Case 2 — The recent DUI, the delivery driver role
Candidate's 18-month-old DUI conviction returned. Role required commercial driving. Assessment found direct nexus; adverse action proceeded. Less-restrictive alternative considered: candidate offered a non-driving warehouse role at lower pay; candidate accepted.
Case 3 — The juvenile adjudication
Record returned a 2003 juvenile adjudication when candidate was 16. Assessment flagged that juvenile adjudications are generally not "convictions" under FCRA §605 reportability rules and that EEOC guidance specifically discounts offenses committed during youth. Offense was not considered; offer extended without further assessment.
Case 4 — The pattern, not the single offense
Five separate convictions over eight years for theft-related offenses. Role: bank teller. Assessment found a sustained pattern with direct nexus to fiduciary duties. Adverse action proceeded. Worksheet documented the pattern analysis, the recency of the most recent offense (14 months), and the absence of any rehabilitative milestones in the candidate's response.
Case 5 — The expunged record
Candidate's record showed an arrest with no disposition, dating from 2018. SafestHires research confirmed the case had been sealed under state law in 2020. Per FCRA §605(a)(5), sealed records may not be reported by a CRA. Record was removed from the report and the candidate was notified; no assessment required.
Case 6 — The certificate of relief
New York candidate with a 2017 felony conviction held a Certificate of Relief from Disabilities issued by the sentencing court. Per Article 23-A §753(2), this creates a presumption of rehabilitation. Role was customer service; no nexus. Offer extended; assessment cited the certificate.
The audit trail SafestHires generates per match
For every record evaluated, the platform preserves:
- The completed assessment worksheet with timestamps for each field.
- The job description as it existed on the assessment date.

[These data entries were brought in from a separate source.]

-- ==== Sys2Proof/Laws/Exec.lean ====
section
/-!
SUPPORT. What any command and any host access can do, said once.
-/

namespace Sys2Proof
namespace Machine

/-- A state that a command can reach from `s` by its own effect: results, buffers and oscillators only. -/
def SameButResultsAndInstances (s t : State) : Prop :=
  t = { s with
    res0 := t.res0, res1 := t.res1, buf8 := t.buf8, buf32 := t.buf32, buf256 := t.buf256, osc := t.osc }

/-- Every command completes, with an effect on results, buffers and oscillators only or with a fault
(60_exceptions.md R134). -/
theorem exec_complete (i : Instr) (s : State) :
    ∃ effect, exec i s = complete (encode i) s effect ∧
      ∀ t, effect = .ok t → SameButResultsAndInstances s t := by
  have looked {α : Type} (xs : List α) (id : BitVec 8) (f : α → State)
      (hf : ∀ x, SameButResultsAndInstances s (f x)) (t : State) (h : (instanceAt xs id).map f = .ok t) :
      SameButResultsAndInstances s t := by
    cases hx : instanceAt xs id with
    | error cause => rw [hx] at h; cases h
    | ok x => rw [hx] at h; cases h; exact hf x
  have evaluated (e : Except Cause (Word × Word)) (t : State)
      (h : (e.map fun r => s.setResults r.1 r.2) = .ok t) : SameButResultsAndInstances s t := by
    cases e <;> cases h; rfl
  have stepped (id : BitVec 8) (src : Source) (fam : BitVec 4) (newPhase : Osc → Word) (t : State)
      (h : (do
        let o ← instanceAt s.osc id
        let y ← oscEval Config.params src fam (newPhase o) o.morph
        .ok ((s.setOsc id { o with phase := newPhase o }).setResults y (newPhase o))) = Except.ok t) :
      SameButResultsAndInstances s t := by
    cases hx : instanceAt s.osc id with
    | error cause => rw [hx] at h; cases h
    | ok o =>
      rw [hx] at h
      simp only [bind, Except.bind] at h
      split at h <;> cases h
      rfl
  cases i with
  | bwr8 id | brd8 id | bwr32 id | brd32 id | bwr256 id | brd256 id => exact ⟨_, rfl, looked _ _ _ fun _ => rfl⟩
  | osetf id | osetm id | opm id | orst id | ord id sel => exact ⟨_, rfl, looked _ _ _ fun _ => rfl⟩
  | qevalRaw fam | qevalSgn fam | qevaliRaw fam | qevaliSgn fam => exact ⟨_, rfl, evaluated _⟩
  | ostep id src fam | ostepfm id src fam | obeat id src fam => exact ⟨_, rfl, stepped id src fam _⟩
  | _ => exact ⟨.ok _, rfl, fun t h => by cases h; rfl⟩

/-- An answered host read names a register and changes only the reply (20_memory.md R42, R43). -/
theorem hostAccess_read {offset bytes : Nat} {s t : State} (h : hostAccess (.read offset bytes) s = .next t) :
    ∃ r, HostReg.ofOffset offset = some r ∧ bytes = 4 ∧ t = s.answer (some (s.readHost r)) := by
  simp only [hostAccess, admitted] at h
  by_cases hb : bytes = 4
  · simp only [hb, ne_eq, not_true, if_false] at h
    cases ho : HostReg.ofOffset offset with
    | none => rw [ho] at h; cases h
    | some r => rw [ho] at h; exact ⟨r, rfl, hb, (Host.Outcome.next.inj h).symm⟩
  · simp only [ne_eq, hb, not_false_eq_true, if_true] at h
    cases h

/-- An answered host write issues a command or stores to a register (20_memory.md R42, R43). -/
theorem hostAccess_write {offset bytes : Nat} {v : Word} {s t : State}
    (h : hostAccess (.write offset bytes v) s = .next t) :
    bytes = 4 ∧ ((HostReg.ofOffset offset = some .cmd ∧ issue v s = .next t) ∨
      ∃ r, HostReg.ofOffset offset = some r ∧ r ≠ .cmd ∧ t = s.writeHost r v) := by
  simp only [hostAccess, admitted] at h
  by_cases hb : bytes = 4
  · simp only [hb, ne_eq, not_true, if_false] at h
    cases ho : HostReg.ofOffset offset with
    | none => rw [ho] at h; cases h
    | some r =>
      rw [ho] at h
      refine ⟨hb, ?_⟩
      cases r with
      | cmd => exact .inl ⟨rfl, h⟩
      | _ => exact .inr ⟨_, rfl, by simp, (Host.Outcome.next.inj h).symm⟩
  · simp only [ne_eq, hb, not_false_eq_true, if_true] at h
    cases h

end Machine
end Sys2Proof
end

- The candidate's response (if any) and supporting documents they submitted.
- The adjudicator's identity, role, and the matrix outcome they selected.

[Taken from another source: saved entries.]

/-- SplineCommandsComplete, SplineStepsComplete: family 0 exists and phase 0, morph 0 lie in its tables, whatever the
parameters. -/
theorem witness_SplineCommandsComplete :
    (0#4).toNat < Config.params.numFam ∧ windowInTables Config.params 0#4 base.opa base.opb = true ∧
    base.osc[(0#8).toNat]? = some Osc.reset ∧ ∀ i ∈ [Instr.ostep 0#8 .spline 0#4, .ostepfm 0#8 .spline 0#4, .obeat 0#8 .spline 0#4],
      windowInTables Config.params 0#4 (splinePhase Config.params 0#4 (nextPhase i Osc.reset base)) Osc.reset.morph = true := by
  have hw : windowInTables Config.params 0#4 0#32 0#32 = true := by
    simp [windowInTables, Config.Params.tableLength, Config.Params.numTables]
  refine ⟨by simp [Config.Params.numFam], hw, rfl, fun i hi => ?_⟩
  have hn : nextPhase i Osc.reset base = 0#32 := by
    simp only [List.mem_cons, List.not_mem_nil, or_false] at hi
    rcases hi with rfl | rfl | rfl <;> decide
  rw [hn]
  simpa [splinePhase, Osc.reset] using hw

/-- SplineCommandsCheckTheirTables, FaultingStepLeavesTheOscillator: under the test configuration family 1 does not exist,
and the first cell past the last and the first table past the last leave the tables. -/
theorem witness_SplineCommandsCheckTheirTables :
    base.faulted = false ∧ rampParams.numFam ≤ (1#4).toNat ∧ (0#4).toNat < rampParams.numFam ∧
    windowInTables rampParams 0#4 0x0002FFFF#32 0x0001FFFF#32 = true ∧
    windowInTables rampParams 0#4 0x00030000#32 0#32 = false ∧ windowInTables rampParams 0#4 0#32 0x00020000#32 = false ∧
    windowInTables rampParams 0#4 (splinePhase rampParams 0#4 0xC0000000#32) 0#32 = false := by decide

/-- FaultingStepLeavesTheOscillator: an oscillator that exists in a block with no fault, a family that does not exist, and
a new phase whose window leaves the tables. -/
theorem witness_FaultingStepLeavesTheOscillator :
    base.faulted = false ∧ base.osc[(1#8).toNat]? = some Osc.reset ∧ rampParams.numFam ≤ (1#4).toNat ∧
    (0#4).toNat < rampParams.numFam ∧
    windowInTables rampParams 0#4 (splinePhase rampParams 0#4 ((fun _ => 0xC0000000#32) Osc.reset)) Osc.reset.morph = false := by
  decide

/-- SplineLaws: an evaluation that answers at phase fraction 0 and morph fraction 0, with a factor at either end, and the
centre sample of its last clause. -/
theorem witness_SplineLaws :
    splineEval rampParams 0#4 0x00020000#32 0#32 none .raw = .ok (0x7D0#32, 0x3E8#32) ∧
    splineEval rampParams 0#4 0x00020000#32 0#32 (some 0x7FFFFFFF#32) .raw = .ok (0x7D0#32, 0x3E8#32) ∧
    (0x00020000#32).toNat % 65536 = 0 ∧ 0 ≤ (0x7FFFFFFF#32).toInt ∧
    (windowSample rampParams 0#4 0x00020000#32 0#32 2).toInt.natAbs ≤ 16383 ∧
    (0x0002FFFF#32).toNat / 65536 = (0x00020000#32).toNat / 65536 :=
  ⟨rfl, rfl, by decide, by decide, by decide, by decide⟩

/-- A run of OSTEP 0, sine, on an oscillator with frequency 0x4000_0000. -/
def sineRun : Nat → State
  | 0 => { base with osc := [{ Osc.reset with frequency := 0x40000000#32 }] }
  | n + 1 =>
    match exec (.ostep 0#8 .sine 0#4) (sineRun n) with
    | .next t => t
    | _ => sineRun n

/-- PhaseReturnsToZeroExactly: `sineRun` meets its hypotheses. -/
theorem witness_PhaseReturnsToZeroExactly :
    (sineRun 0).osc[(0#8).toNat]? = some { Osc.reset with frequency := 0x40000000#32 } ∧
    Osc.reset.phase = 0#32 ∧ Osc.reset.phaseModulation = 0#32 ∧ 0x40000000#32 ≠ 0#32 ∧
    (0x40000000#32).toNat ∣ 2 ^ 32 ∧
    ∀ n, exec (.ostep 0#8 .sine 0#4) (sineRun n) = .next (sineRun (n + 1)) := by
  refine ⟨rfl, rfl, rfl, by decide, by decide, fun n => ?_⟩
  obtain ⟨effect, he, -⟩ := exec_complete (.ostep 0#8 .sine 0#4) (sineRun n)
  rw [sineRun, he]
  rfl

/-- NopChangesNothing: NOP words with the highest and the lowest reserved bit. -/
theorem witness_NopChangesNothing :
    (0x80000000#32).toNat % 256 = 0 ∧ 0x80000000#32 ≠ 0#32 ∧ (0x00000100#32).toNat % 256 = 0 ∧ 0x00000100#32 ≠ 0#32 := by
  decide

/-- FaultsArePrecise: a step that ends in a fault. -/
theorem witness_FaultsArePrecise :
    base.faulted = false ∧ issue 0x00000220#32 base = .next { base with status := 5#32, fcmd := 0x00000220#32 } ∧
    ({ base with status := 5#32, fcmd := 0x00000220#32 } : State).faulted = true := ⟨rfl, rfl, rfl⟩

/-- A halted block with the given next access. -/
def halted (a : Access) : State := { base with status := 5#32, fcmd := 0x00000220#32, pending := [a] }

/-- HaltedBlockIgnoresCommands, OnlyResetClearsAFault: halted blocks whose next access is each kind named. -/
theorem witness_HaltedBlockIgnoresCommands :
    (halted (.write 0x00 4 0x10#32)).faulted = true ∧ (halted (.read (HostReg.offset .fcmd) 4)).faulted = true ∧
    (halted (.write 0x18 4 1#32)).pending = .write 0x18 4 1#32 :: [] ∧
    (halted (.write 0x00 4 0x10#32)).pending.head? ≠ some .reset ∧
    step (halted (.write 0x00 4 0x10#32)) = .next { halted (.write 0x00 4 0x10#32) with pending := [] } ∧
    (halted .reset).pending.head? = some .reset ∧ step (halted .reset) = .next State.reset :=
  ⟨rfl, rfl, rfl, by decide, rfl, rfl, rfl⟩

/-- CommandsWriteOnlyTheirResults, CommandsReadOnlyTheirOperands, InstancesAreIndependent and the other statements over
`exec`: a next state, a register not read, a result not written, an instance that changes. -/
theorem witness_exec :
    exec (.bwr8 1#8) (ops 5#32 0#32 0#32) =
      .next { ops 5#32 0#32 0#32 with buf8 := [Buf.reset 8, (Buf.reset 8).write 5#32] } ∧
    .opb ∉ operandsRead (.bwr8 1#8) ∧ HostReg.opb ∈ [.opa, .opb, .opc, .opd, .ope, .opf] ∧
    .res0 ∉ resultsWritten (.bwr8 1#8) ∧ .res1 ∉ resultsWritten (.bwr8 1#8) ∧
    [Buf.reset 8, (Buf.reset 8).write 5#32][1]? ≠ (ops 5#32 0#32 0#32).buf8[1]? :=
  ⟨rfl, by decide, by decide, by decide, by decide, by decide⟩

- Any escalation to a senior reviewer or counsel, with notes.
- The final decision and the decision-maker.
In aggregate, the audit log lets compliance teams answer the question the EEOC actually asks during a charge investigation: "Show us how you assessed this candidate, and show us how that compares to the other 200 candidates you assessed this year with similar records." Pattern evidence is what wins or loses these cases. SafestHires produces the data on request.